(Collected data entries)
-- ==== Sys2Proof/Laws/Ops.lean ====
section
/-! SUPPORT. What a command and a step can do, said once: the inversion lemmas of the shared operations, of `exec` and
of `step`. -/

namespace Sys2Proof.Machine

/-! ### Shared operations -/

theorem whenAllowed_of_allowed {i : Instr} {s : State} (rule : Result) (h : allowed i s.block.phase = true) :
    whenAllowed i s rule = rule := by simp [whenAllowed, h]

theorem whenAllowed_of_not_allowed {i : Instr} {s : State} (rule : Result) (h : allowed i s.block.phase = false) :
    whenAllowed i s rule = .next (raiseErr .seq (cmdOf i) s) := by simp [whenAllowed, h]

theorem whenIndexOk_of_ok {i : Instr} {n : NodeField} {s : State} (rule : Result) (h : nodeFieldOk n = true) :
    whenIndexOk i n s rule = rule := by simp [whenIndexOk, h]

theorem whenIndexOk_of_not_ok {i : Instr} {n : NodeField} {s : State} (rule : Result) (h : nodeFieldOk n = false) :
    whenIndexOk i n s rule = .next (raiseErr .illegal (cmdOf i) s) := by simp [whenIndexOk, h]

/-- A node-index field in range selects the slot of its number. -/
theorem nodeAt_of_toNat_eq {b : Block} {n : NodeField} {k : Idx} (h : n.toNat = k.val) :
    nodeAt b n = readNode b.node k := by
  have hlt : n.toNat < 511 := h ▸ k.isLt
  have hk : (⟨n.toNat, hlt⟩ : Idx) = k := Fin.ext h
  simp [nodeAt, slotOf, hlt, hk]

theorem nodeFieldOk_of_toNat_eq {n : NodeField} {k : Idx} (h : n.toNat = k.val) : nodeFieldOk n = true := by
  have := k.isLt
  simp only [nodeFieldOk, decide_eq_true_eq]
  omega

/-- `GEN` after the phase check goes on exactly with a code table. -/
theorem finishGen_eq_next {codes : Except Fault CodeStore} {s t : State} :
    finishGen codes s = .next t ↔ ∃ cs, codes = .ok cs ∧ t = respondOk 0 (onBlock (genBlock cs) s) := by
  cases codes with
  | error e => simp [finishGen]
  | ok cs => simp [finishGen, eq_comm]

/-! ### One command -/

/-- The block a command leaves when it ends OK. -/
def okBlock : Instr → Block → Block → Prop
  | .clear, _, b' => b' = Block.reset
  | .clrerr, b, b' => b' = clearErrors b
  | .wfreq c v, b, b' => b' = wfreqBlock c v b
  | .rfreq _, b, b' => b' = b
  | .build, b, b' => b' = buildBlock b
  | .gen, b, b' => ∃ cs, genCodes b.node b.nleaf b.root = .ok cs ∧ b' = genBlock cs b
  | .rstat, b, b' => b' = b
  | .rroot, b, b' => b' = b
  | .rnode _, b, b' => b' = b
  | .rnfl _, b, b' => b' = b
  | .rnfh _, b, b' => b' = b
  | .rclen _, b, b' => b' = b
  | .rcbits _ _, b, b' => b' = b
  | .rerr, b, b' => b' = b

/-- The word a command answers when it ends OK. -/
def okWord : Instr → Block → Word
  | .clear, _ => 0
  | .clrerr, _ => 0
  | .wfreq _ _, _ => 0
  | .rfreq c, b => readFreq b.freq c
  | .build, _ => 0
  | .gen, _ => 0
  | .rstat, b => statusWord b
  | .rroot, b => rootWord b
  | .rnode n, b => ninfo (nodeAt b n)
  | .rnfl n, b => nfl (nodeAt b n)
  | .rnfh n, b => nfh (nodeAt b n)
  | .rclen c, b => clenw (readCode b.code c)
  | .rcbits c w, b => cbitsw (readCode b.code c) w
  | .rerr, b => errWord b

/-- Every way a command can go on: its index does not exist and it raises ILLEGAL; its phase does not allow it and it
raises SEQ; or it ends OK with the block and the word of its rule. -/
theorem exec_next_cases {i : Instr} {s t : State} (h : exec i s = .next t) :
    (i.wellFormed = false ∧ t = raiseErr .illegal (cmdOf i) s) ∨
    (i.wellFormed = true ∧ allowed i s.block.phase = false ∧ t = raiseErr .seq (cmdOf i) s) ∨
    (i.wellFormed = true ∧ allowed i s.block.phase = true ∧
      ∃ b, okBlock i s.block b ∧ t = respondOk (okWord i s.block) { s with block := b }) := by
  cases i
  case gen =>
    simp only [exec, execGen, whenAllowed] at h
    split at h
    · obtain ⟨cs, hcs, rfl⟩ := finishGen_eq_next.mp h
      exact .inr (.inr ⟨rfl, ‹_›, _, ⟨cs, hcs, rfl⟩, rfl⟩)
    · cases h
      exact .inr (.inl ⟨rfl, by simp_all, rfl⟩)
  case rnode n | rnfl n | rnfh n =>
    simp only [exec, execRnode, execRnfl, execRnfh, whenIndexOk, whenAllowed] at h
    split at h
    · split at h
      · cases h
        exact .inr (.inr ⟨‹_›, ‹_›, s.block, rfl, rfl⟩)
      · cases h
        exact .inr (.inl ⟨‹_›, by simp_all, rfl⟩)
    · cases h
      exact .inl ⟨Bool.eq_false_iff.mpr ‹¬ _›, rfl⟩
  all_goals
    simp only [exec, execClear, execClrerr, execWfreq, execRfreq, execBuild, execRstat, execRroot, execRclen,
      execRcbits, execRerr, whenAllowed] at h
    split at h
    · cases h
      exact .inr (.inr ⟨rfl, ‹_›, _, rfl, rfl⟩)
    · cases h
      exact .inr (.inl ⟨rfl, by simp_all, rfl⟩)

/-- A command stops only by `GEN`'s traversal, in a phase that allows it. -/
theorem exec_fault_cases {i : Instr} {s : State} {e : Fault} (h : exec i s = .fault e) :
    i = .gen ∧ allowed .gen s.block.phase = true ∧ genCodes s.block.node s.block.nleaf s.block.root = .error e := by
  cases i
  case gen =>
    simp only [exec, execGen, whenAllowed] at h
    split at h
    · refine ⟨rfl, ‹_›, ?_⟩
      unfold finishGen at h
      split at h <;> simp_all
    · cases h
  all_goals
    simp only [exec, execClear, execClrerr, execWfreq, execRfreq, execBuild, execRstat, execRroot, execRnode, execRnfl,
      execRnfh, execRclen, execRcbits, execRerr, whenAllowed, whenIndexOk] at h
    repeat (split at h)
    all_goals cases h

/-- No command is refused. -/
theorem exec_not_refused {i : Instr} {s : State} {r : Refusal} : exec i s ≠ .refused r := by
  intro h
  cases i
  case gen =>
    simp only [exec, execGen, whenAllowed, finishGen] at h
    repeat (split at h)
    all_goals cases h
  all_goals
    simp only [exec, execClear, execClrerr, execWfreq, execRfreq, execBuild, execRstat, execRroot, execRnode, execRnfl,
      execRnfh, execRclen, execRcbits, execRerr, whenAllowed, whenIndexOk] at h
    repeat (split at h)
    all_goals cases h

/-- A command leaves what the host has still to send. -/
theorem exec_pending {i : Instr} {s t : State} (h : exec i s = .next t) : t.pending = s.pending := by
  rcases exec_next_cases h with ⟨-, rfl⟩ | ⟨-, -, rfl⟩ | ⟨-, -, b, -, rfl⟩ <;> rfl

/-! ### One step -/

theorem step_of_nothing_pending {s : State} (h : s.pending = []) : step s = .next (waitForEvent s) := by
  simp [step, takeEvent, h]

theorem step_of_reset {s : State} {es : List Event} (h : s.pending = .reset :: es) :
    step s = .next (applyReset { s with pending := es }) := by
  simp [step, takeEvent, h]

theorem step_of_command {s : State} {cmd : CmdWord} {din : Word} {es : List Event}
    (h : s.pending = .command cmd din :: es) : step s = stepCommand cmd din { s with pending := es } := by
  simp [step, takeEvent, h]

/-- Every way a step can go on. -/
theorem step_next_cases {s t : State} (h : step s = .next t) :
    (s.pending = [] ∧ t = s) ∨
    (∃ es, s.pending = .reset :: es ∧ t = applyReset { s with pending := es }) ∨
    (∃ cmd din es, s.pending = .command cmd din :: es ∧
      ((∃ e, decode cmd din = .error e ∧ t = raiseErr .illegal cmd { s with pending := es }) ∨
       (∃ i, decode cmd din = .ok i ∧ exec i { s with pending := es } = .next t))) := by
  match hp : s.pending with
  | [] =>
    rw [step_of_nothing_pending hp] at h
    cases h
    exact .inl ⟨rfl, rfl⟩
  | .reset :: es =>
    rw [step_of_reset hp] at h
    cases h
    exact .inr (.inl ⟨es, rfl, rfl⟩)
  | .command cmd din :: es =>
    rw [step_of_command hp] at h
    refine .inr (.inr ⟨cmd, din, es, rfl, ?_⟩)
    unfold stepCommand at h
    split at h
    · exact .inr ⟨_, ‹_›, h⟩
    · cases h
      exact .inl ⟨_, ‹_›, rfl⟩

end Sys2Proof.Machine
end

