-- ==== Sys2Proof/Tests/Slice0.lean ====
section
/-! SUPPORT. The model's own tests, each one step or one function on a small state, with the source of its expected
result; and for every statement with hypotheses a witness that meets them. -/

namespace Sys2Proof.Machine.Tests

open Sys2Proof Sys2Proof.Machine

/-! ### Helpers -/

/-- The state a result goes on to. -/
def stateOf : Result → Option State
  | .next t => some t
  | .fault _ => none
  | .refused _ => none

/-- The block a result goes on to. -/
def blockOf (r : Result) : Option Block := (stateOf r).map (·.block)

/-- The last response of the state a result goes on to, as the numbers `(resp, dout)`. -/
def answerOf (r : Result) : Option (Nat × Nat) :=
  match stateOf r with
  | none => none
  | some t => t.responses.getLast?.map (fun a => (a.code.bits.toNat, a.dout.toNat))

/-- The state after reset with a frequency table loaded. -/
def loaded (f : FreqStore) : State := { State.reset with block := { Block.reset with freq := f } }

/-- One command sent to a state. -/
def sent (cmd : CmdWord) (din : Word) (s : State) : State := { s with pending := [.command cmd din] }

/-- The tree of 95_test_vectors.md S1 (P1 without its codes). -/
def s1Tree : State :=
  { State.reset with block :=
      { Block.reset with
        freq := [(97, 1), (98, 1)], phase := .tree, nleaf := 2, root := 256
        node := [(97, .leaf 97 1), (98, .leaf 98 1), (256, .internal 97 2 97 98)] } }

/-- The end state of 95_test_vectors.md P1. -/
def p1End : State :=
  { s1Tree with block := { s1Tree.block with phase := .codes, code := [(97, [false]), (98, [true])] } }

/-- The end state of 95_test_vectors.md P2, the single leaf. -/
def p2End : State :=
  { State.reset with block :=
      { Block.reset with
        freq := [(97, 4)], phase := .codes, nleaf := 1, root := 97, node := [(97, .leaf 97 4)]
        code := [(97, [])] } }

/-- The end state of 95_test_vectors.md P5, the empty table. -/
def p5End : State := { State.reset with block := { Block.reset with phase := .codes } }

/-- The tree of V14: two largest counts. -/
def v14Tree : State :=
  { State.reset with block :=
      { Block.reset with
        freq := [(0, 0xFFFFFFFF), (255, 0xFFFFFFFF)], phase := .tree, nleaf := 2, root := 256
        node := [(0, .leaf 0 0xFFFFFFFF), (255, .leaf 255 0xFFFFFFFF), (256, .internal 0 0x1FFFFFFFE 0 255)] } }

theorem inv_p1End : StateInv p1End where
  memory := by decide
  leaves := by decide
  tree := fun _ => by decide +kernel
  codes := fun _ => by decide +kernel
  errors := by unfold errorRecordOk; decide

theorem inv_p2End : StateInv p2End where
  memory := by decide
  leaves := by decide
  tree := fun _ => by decide +kernel
  codes := fun _ => by decide +kernel
  errors := by unfold errorRecordOk; decide

theorem inv_p5End : StateInv p5End where
  memory := by decide
  leaves := by decide
  tree := fun _ => by decide +kernel
  codes := fun _ => by decide +kernel
  errors := by unfold errorRecordOk; decide

/-! ### Well-formedness: the one check refuses its ill-formed terms (20_memory.md R62) -/

theorem test_wf_refuses_rnode_511 : (Instr.rnode 511).wellFormed = false := by decide
theorem test_wf_refuses_rnfl_511 : (Instr.rnfl 511).wellFormed = false := by decide
theorem test_wf_refuses_rnfh_511 : (Instr.rnfh 511).wellFormed = false := by decide
theorem test_wf_admits_rnode_510 : (Instr.rnode 510).wellFormed = true := by decide

/-! ### Decoding: words written out from 30_encoding.md R83, R86 (95_test_vectors.md V1, V2) -/

theorem test_decode_clear : decode 0b0001_0000_0000_0000 0 = .ok .clear := by decide
theorem test_decode_clrerr : decode 0b0010_0000_0000_0000 0 = .ok .clrerr := by decide
theorem test_decode_wfreq : decode 0b0011_0000_1111_1111 0xFFFFFFFF = .ok (.wfreq 255 0xFFFFFFFF) := by decide
theorem test_decode_rfreq : decode 0b0100_0000_0110_0001 9 = .ok (.rfreq 97) := by decide
theorem test_decode_build : decode 0b0101_0000_0000_0000 0 = .ok .build := by decide
theorem test_decode_gen : decode 0b0110_0000_0000_0000 0 = .ok .gen := by decide
theorem test_decode_rstat : decode 0b0111_0000_0000_0000 0xDEADBEEF = .ok .rstat := by decide
theorem test_decode_rroot : decode 0b1000_0000_0000_0000 0 = .ok .rroot := by decide
theorem test_decode_rnode : decode 0b1001_0001_0000_0000 0 = .ok (.rnode 256) := by decide
theorem test_decode_rnfl : decode 0b1010_0001_0000_0011 0 = .ok (.rnfl 259) := by decide
theorem test_decode_rnfh : decode 0b1011_0001_1111_1110 0 = .ok (.rnfh 510) := by decide
theorem test_decode_rclen : decode 0b1100_0000_0110_0110 0 = .ok (.rclen 102) := by decide
theorem test_decode_rcbits : decode 0b1101_0001_0110_0110 0 = .ok (.rcbits 102 1) := by decide
theorem test_decode_rerr : decode 0b1110_0000_0000_0000 0 = .ok .rerr := by decide
theorem test_decode_reserved : decode 0x0FFF 0 = .error .reservedOpcode ∧ decode 0xF000 0 = .error .reservedOpcode := by
  decide
theorem test_decode_must_be_zero : decode 0x5800 0 = .error .mustBeZero ∧ decode 0x3161 0 = .error .mustBeZero ∧
    decode 0x9200 0 = .error .mustBeZero ∧ decode 0xD800 0 = .error .mustBeZero := by decide
theorem test_decode_index_511 : decode 0x91FF 0 = .error .nodeIndex511 ∧ decode 0xB1FF 0 = .error .nodeIndex511 := by
  decide
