-- ==== Sys2Proof/Machine/Flags.lean ====
section
/-!
DEFINITION. Flags: the verdict flags of a reply, and the status bits of the `MBX` register.

The block has no arithmetic condition codes (R37). What its decisions read are the flag bits of reply
word 0, compared by `classify` (R124), and the bits of `MBX` (R43, R71) and `LINKS` (R42).
-/

namespace Sys2Proof.Machine

/-- Word 0 of a message (R100). -/
def word0 (ws : List Word) : Word := ws.headD 0#32

/-- What `classify` answers (R124). -/
inductive Verdict where
  | negative
  | positive
  | mismatch
deriving DecidableEq, Repr

/-- `classify(w, req0, POS, NEG)`: the whole of reply word 0 with `FLAG_CTS` cleared is compared with
the request's word 0 with one verdict flag set, the negative one first (R124). -/
def classify (c : Config.Codes) (w req0 pos neg : Word) : Verdict :=
  let r := w &&& ~~~c.flagCts
  if r = req0 ||| neg then .negative
  else if r = req0 ||| pos then .positive
  else .mismatch

/-- The value a read of `MBX` returns: four status bits, every other bit 0 (R71). -/
def mbxWord (w : Config.Window) (vfu pfu pfsts rstip : Bool) : Word :=
  (if vfu then bitMask w.mbxVfu else 0#32) ||| (if pfu then bitMask w.mbxPfu else 0#32)
    ||| (if pfsts then bitMask w.mbxPfsts else 0#32)
    ||| (if rstip then bitMask w.mbxRstip else 0#32)

/-- The sample of `MBX` shows the reset indicator (R145). -/
def showsReset (w : Config.Window) (v : Word) : Bool := hasBit v w.mbxRstip

/-- The sample of `MBX` shows that the VF holds the buffer lock (R141). -/
def showsLock (w : Config.Window) (v : Word) : Bool := hasBit v w.mbxVfu

/-- The sample of `MBX` shows that the PF has written a reply (R142). -/
def showsReply (w : Config.Window) (v : Word) : Bool := hasBit v w.mbxPfsts

/-- The sample of `LINKS` shows the link up (R42). -/
def showsLink (w : Config.Window) (v : Word) : Bool := hasBit v w.linksUp

/-- The two-bit field `LINKS.SPEED` of a sample (R42). -/
def speedField (w : Config.Window) (v : Word) : BitVec 2 := v.extractLsb' w.linksSpeedLo 2

end Sys2Proof.Machine
end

▶ AIM OF THE EXERCISE
Using the entries shown above, reproduce verbatim the lines from the line bearing "its number. -/" to the line bearing "clenw (readCode b.code c)", inclusive.

▶ YOUR SOLUTION
/-- A node-index field in range selects the slot of its number. -/
theorem nodeAt_of_toNat_eq {b : Block} {n : NodeField} {k : Idx} (h : n.toNat = k.val) :
    nodeAt b n = readNode b.node k := by
  have hlt : n.toNat < 511 := h ▸ k.isLt
  have hk : (⟨n.toNat, hlt⟩ : Idx) = k := Fin.ext h
  simp [nodeAt, slotOf, hlt, hk]

theorem nodeFieldOk_of_toNat_eq {n : NodeField} {k : Idx} (h : n.toNat = k.val) : nodeFieldOk n = true := by
  have := k.isLt
  simp only [nodeFieldOk, decide_eq_true_eq]
  omega

/-- `GEN` after the phase check goes on exactly with a code table. -/
theorem finishGen_eq_next {codes : Except Fault CodeStore} {s t : State} :
    finishGen codes s = .next t ↔ ∃ cs, codes = .ok cs ∧ t = respondOk 0 (onBlock (genBlock cs) s) := by
  cases codes with
  | error e => simp [finishGen]
  | ok cs => simp [finishGen, eq_comm]

/-! ### One command -/

/-- The block a command leaves when it ends OK. -/
def okBlock : Instr → Block → Block → Prop
  | .clear, _, b' => b' = Block.reset
  | .clrerr, b, b' => b' = clearErrors b
  | .wfreq c v, b, b' => b' = wfreqBlock c v b
  | .rfreq _, b, b' => b' = b
  | .build, b, b' => b' = buildBlock b
  | .gen, b, b' => ∃ cs, genCodes b.node b.nleaf b.root = .ok cs ∧ b' = genBlock cs b
  | .rstat, b, b' => b' = b
  | .rroot, b, b' => b' = b
  | .rnode _, b, b' => b' = b
  | .rnfl _, b, b' => b' = b
  | .rnfh _, b, b' => b' = b
  | .rclen _, b, b' => b' = b
  | .rcbits _ _, b, b' => b' = b
  | .rerr, b, b' => b' = b

/-- The word a command answers when it ends OK. -/
def okWord : Instr → Block → Word
  | .clear, _ => 0
  | .clrerr, _ => 0
  | .wfreq _ _, _ => 0
  | .rfreq c, b => readFreq b.freq c
  | .build, _ => 0
  | .gen, _ => 0
  | .rstat, b => statusWord b
  | .rroot, b => rootWord b
  | .rnode n, b => ninfo (nodeAt b n)
  | .rnfl n, b => nfl (nodeAt b n)
  | .rnfh n, b => nfh (nodeAt b n)
  | .rclen c, b => clenw (readCode b.code c)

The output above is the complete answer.